The Cooperation Agreement also provides that the Issuer will form an Executive Steering Committee (the "Executive Steering Committee") of the Board, to be chaired by Dr. Singh, with current Board members, Mr. Hendrix and David Moxam serving as members. The Executive Steering Committee will, among other things, provide oversight of certain strategic matters, including management's capital allocation, expense management, certain senior hiring and succession planning processes, and other matters.
Pursuant to the Cooperation Agreement, the Reporting Persons are subject to customary standstill restrictions until the date that is thirty (30) days prior to the nomination deadline for the Issuer's 2026 annual meeting of stockholders.
The foregoing description of the Cooperation Agreement does not purport to be complete and is qualified in its entirety by reference to the Cooperation Agreement, which is attached as Exhibit 99.1 hereto and is incorporated herein by reference. | |
Item 5. | Interest in Securities of the Issuer |
(a) | Item 5(a) is hereby amended and restated as follows:
The aggregate percentage of Shares reported owned by each person named herein is based upon 190,529,835 Shares outstanding, as of March 14, 2025, which is the total number of Shares outstanding as reported in the Issuer's Annual Report on Form 10-K filed with the Securities and Exchange Commission on March 19, 2025.

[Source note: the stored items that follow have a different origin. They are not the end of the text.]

-- ==== Sys2Proof/Machine/State.lean ====
section
/-! DEFINITION. Everything the manual gives the CJ-412 to hold, as plain data, and the condition after power-on
reset. READY, ATTENTION, the flash select and a path's serving status are not held: each is "exactly while" another
piece of state has a value (R44, R145, R158, R173), and Machine/Flags.lean computes it. -/

namespace Sys2Proof.Machine

/-! ## Stops -/

/-- What stops the machine: nothing does. The manual gives every command an effect in every state, and an event that
cannot come about changes nothing (notes/assumptions/1.md). -/
inductive Fault where
  deriving DecidableEq, Repr

/-- Commands without a meaning. -/
inductive Refusal where
  /-- Raised by `exec` alone, for a command that has no meaning yet (no arm raises it). Safe: the model stops. -/
  | notModelled (mnemonic : String)
  deriving DecidableEq, Repr

/-! ## The Repair Table and Spare Store (Chapter 1) -/

/-- The column bits an entry ignores (R9). -/
inductive Scope where
  | exact | spanA | spanB
  deriving DecidableEq, Repr

/-- Whether a repair came into the run or was found in it (R4). -/
inductive Origin where
  | carried | found
  deriving DecidableEq, Repr

/-- The two kinds of repair, with the fields that only the kind carries (Table 1.1). -/
inductive RepairKind where
  /-- One word, or a group of words, answered from the spare line; the column is normalised. -/
  | substitute (column : Column) (scope : Scope)
  /-- A whole service row, moved to a reserve row of its bank. -/
  | remap (reserve : Nat)
  deriving DecidableEq, Repr

/-- The fields of a valid entry (Table 1.1). -/
structure Repair where
  channel : Chan
  origin : Origin
  bank : Bank
  row : Row
  kind : RepairKind
  deriving DecidableEq, Repr

/-- An entry of the Repair Table: its state with the fields present in that state (R2). -/
inductive Entry where
  | free
  | lent (pattern : Fin 8)
  | tentative (repair : Repair)
  | active (repair : Repair)
  deriving DecidableEq, Repr

/-- A spare line: eight spare words (R1). -/
abbrev Line := Vector Word 8

/-! ## Settings, program store and plan (Chapters 2, 4 and 10) -/

/-- Table 0.2: b, r, c and Q. -/
structure Geometry where
  b : Nat
  r : Nat
  c : Nat
  q : Nat
  deriving DecidableEq, Repr

/-- The two sweep orders (R28). -/
inductive SweepOrder where
  | columnFast | rowFast
  deriving DecidableEq, Repr

/-- One MODE SET of a channel's list (R161). -/
structure ModeSet where
  register : BitVec 4
  value : BitVec 16
  deriving DecidableEq, Repr

/-- A channel's settings in force, as the loader clamps them (R164). -/
structure Settings where
  geometry : Geometry
  sweepOrder : SweepOrder
  scope : Scope
  maskA : Column
  maskB : Column
  threshold : Nat
  refreshInterval : Nat
  retentionLimit : Nat
  programStart : Nat
  modeSets : List ModeSet
  deriving DecidableEq, Repr

/-- The direction of a sweep (R27). -/
inductive Direction where
  | up | down
  deriving DecidableEq, Repr

/-- The operations of a MARCH element (R65). -/
inductive Op where
  | readTrue | readInverse | writeTrue | writeInverse
  deriving DecidableEq, Repr

/-- The background kinds (R31). -/
inductive BackgroundKind where
  | solid | checker | rowStripe | columnStripe | laneWalk | stored | random
  deriving DecidableEq, Repr

/-- The fields of a MARCH record (Table 4.1); a slot holding NONE is `none`. -/
structure March where
  direction : Direction
  joined : Bool
  rotation : Nat
  slots : List (Option Op)
  background : BackgroundKind
  seed : BitVec 16
  pattern : Fin 8
  deriving DecidableEq, Repr

/-- A HOLD's refresh field (R67). -/
inductive HoldRefresh where
  | keep | stop
  deriving DecidableEq, Repr

/-- A record of the Program Store (R63, R64). -/
inductive Element where
  /-- The image supplied no record here. -/
  | empty
  /-- The record's kind, or a MARCH record's background kind, is outside the set. -/
  | outside
  | march (fields : March)
  | hold (duration : Nat) (refresh : HoldRefresh)
  | repeated (span : Nat) (count : Nat)
  | analyse
  | finish
  deriving DecidableEq, Repr

/-- The kinds of Table 4.1, as the plan's path lists them (R73). -/
inductive ElementKind where
  | march | hold | repeated | analyse | finish
  deriving DecidableEq, Repr

/-- A repeat span: the REPEAT's index, the first index of its span and its count (R73). -/
structure RepeatSpan where
  index : Nat
  first : Nat
  count : Nat
  deriving DecidableEq, Repr

/-- A channel's plan (Table 4.3). Each chain is the list of its elements' store indices. -/
structure Plan where
  path : List (Nat × ElementKind)
  phaseBoundary : Option Nat
  spans : List RepeatSpan
  chains : List (List Nat)
  joinsIgnored : Nat
  patterns : List (Fin 8)
  deriving DecidableEq, Repr

/-- The settings error codes (Table 11.3); the last six are the refusal reasons of Table 4.2. -/
inductive SettingsError where
  | none | image | geometry | programStart | badKind | emptyMarch | secondAnalyse | spanBeforeStart
  | spanContent | noEnd
  deriving DecidableEq, Repr

/-- What the loader keeps for a channel: whether it is enabled, its settings where its geometry is in force, its
settings error code, its plan and its carried records dropped (R163, R164, R166). -/
structure ChannelSetup where
  enabled : Bool
  settings : Option Settings
  code : SettingsError
  plan : Option Plan
  dropped : Counter 16
  deriving DecidableEq, Repr

/-! ## Channel path (Chapter 3) -/

/-- An open row: the row that was named and the row the devices opened (R47, R81). -/
structure OpenRow where
  target : Row
  physical : Row
  deriving DecidableEq, Repr

/-- An item of the read return list (Table 3.3). -/
inductive ReturnItem where
  | device
  | captured (word : Word)
  | poison
  deriving DecidableEq, Repr

/-- The five service anomaly counters, or their baselines (R62, R173). -/
structure Anomalies where
  heldOff : Counter 16
  intrusions : Counter 16
  maskedWrites : Counter 16
  unopened : Counter 16
  overruns : Counter 16
  deriving DecidableEq, Repr

/-- A channel path: bank tracker, read return list (oldest first) and anomaly counters (section 3.2). -/
structure Path where
  tracker : Vector (Option OpenRow) 8
  returns : List ReturnItem
  anomalies : Anomalies
  deriving DecidableEq, Repr

/-- A command on a channel's device side, in bus fields (R41, R43). -/
inductive DeviceCommand where
  | openRow (bank : Bank) (row : Row)
  | read (bank : Bank) (column : Column)
  | write (bank : Bank) (column : Column) (word : Word) (lanes : Lanes)
  | closeBank (bank : Bank)
  | closeAll
  | refresh
  | modeSet (register : BitVec 4) (value : BitVec 16)
  deriving DecidableEq, Repr

/-- What a channel's output pins carried in the step just taken, oldest first: the commands driven on the device side
and the read returns delivered on the controller side (R174). -/
structure Pins where
  toDevice : List DeviceCommand
  toController : List Word
  deriving DecidableEq, Repr

/-! ## March Engine and timers (Chapters 5 and 6) -/

/-- The engine's states (Table 5.1). -/
inductive EngineState where
  | idle | waitToken | sweep | stall | hold | drain | done
  deriving DecidableEq, Repr

/-- The two phases of a run (R79). -/
inductive Phase where
  | raw | verify
  deriving DecidableEq, Repr

/-- An address of a channel. -/
structure Address where
  bank : Bank
  row : Row
  column : Column
  deriving DecidableEq, Repr

/-- The sweep in progress: its phase, N, s and direction (R29). -/
structure Sweep where
  phase : Phase
  size : Nat
  start : Nat
  direction : Direction
  deriving DecidableEq, Repr

/-- The address generator: the sweep in progress and the position k (R29). The index and the address are computed
from these. -/
structure AddressGenerator where
  sweep : Option Sweep
  position : Nat
  deriving DecidableEq, Repr

/-- The engine's outstanding READ (Table 5.2). -/
structure OutstandingRead where
  address : Address
  op : Op
  element : Nat
  pass : Nat
  position : Nat
  captured : Option Word
  uncompared : Bool
  deriving DecidableEq, Repr

/-- The engine's four counters (R99). -/
structure EngineCounters where
  reads : Counter 48
  writes : Counter 48
  refreshes : Counter 48
  fallbacks : Counter 16
  deriving DecidableEq, Repr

As of the date hereof, Dr. Singh owned directly 193,511 Shares, constituting less than 1% of the Shares.
As of the date hereof, SiCPower owned directly 24,883,161 Shares, constituting approximately 13.1% of the Shares outstanding. As sole manager of SiCPower, Dr. Singh may be deemed to beneficially own the Shares owned by SiCPower.
The filing of this Schedule 13D shall not be deemed an admission that any of the Reporting Persons is, for purposes of Section 13(d) of the Securities Exchange Act of 1934, as amended, the beneficial owner of any Shares he or it does not directly own. Each of the Reporting Persons specifically disclaims beneficial ownership of the Shares reported herein that he or it does not directly own. |
(c) | Item 5(c) is hereby amended to add the following:
Other than as set forth in Exhibit 1 and Item 6 below, none of the Reporting Persons have transacted in the Shares since the filing of the Schedule 13D. |
Item 6. | Contracts, Arrangements, Understandings or Relationships With Respect to Securities of the Issuer |
Item 6 is hereby amended to add the following:
On March 17, 2025, Dr. Singh was awarded 24,158 fully vested Restricted Stock Units, each of which automatically converted into one Share upon vesting, under the Issuer's annual bonus program applicable to employees of the Issuer during the year 2024. Dr. Singh was previously an executive officer of the Issuer and was employed by an affiliate of the Issuer for a portion of year 2024 corresponding to this award.
On April 23, 2025, the Reporting Persons and the Issuer entered into the Cooperation Agreement as defined and described in Item 4 above and attached as Exhibit 99.1 hereto. | |
Item 7. | Material to be Filed as Exhibits. |
Item 7 is hereby amended to add the following exhibits:
1 - Transactions in Securities
99.1 - Cooperation Agreement, dated April 23, 2025, by and among the Issuer and the Reporting Persons |
SIGNATURE | |
After reasonable inquiry and to the best of my knowledge and belief, I certify that the information set forth in this statement is true, complete and correct.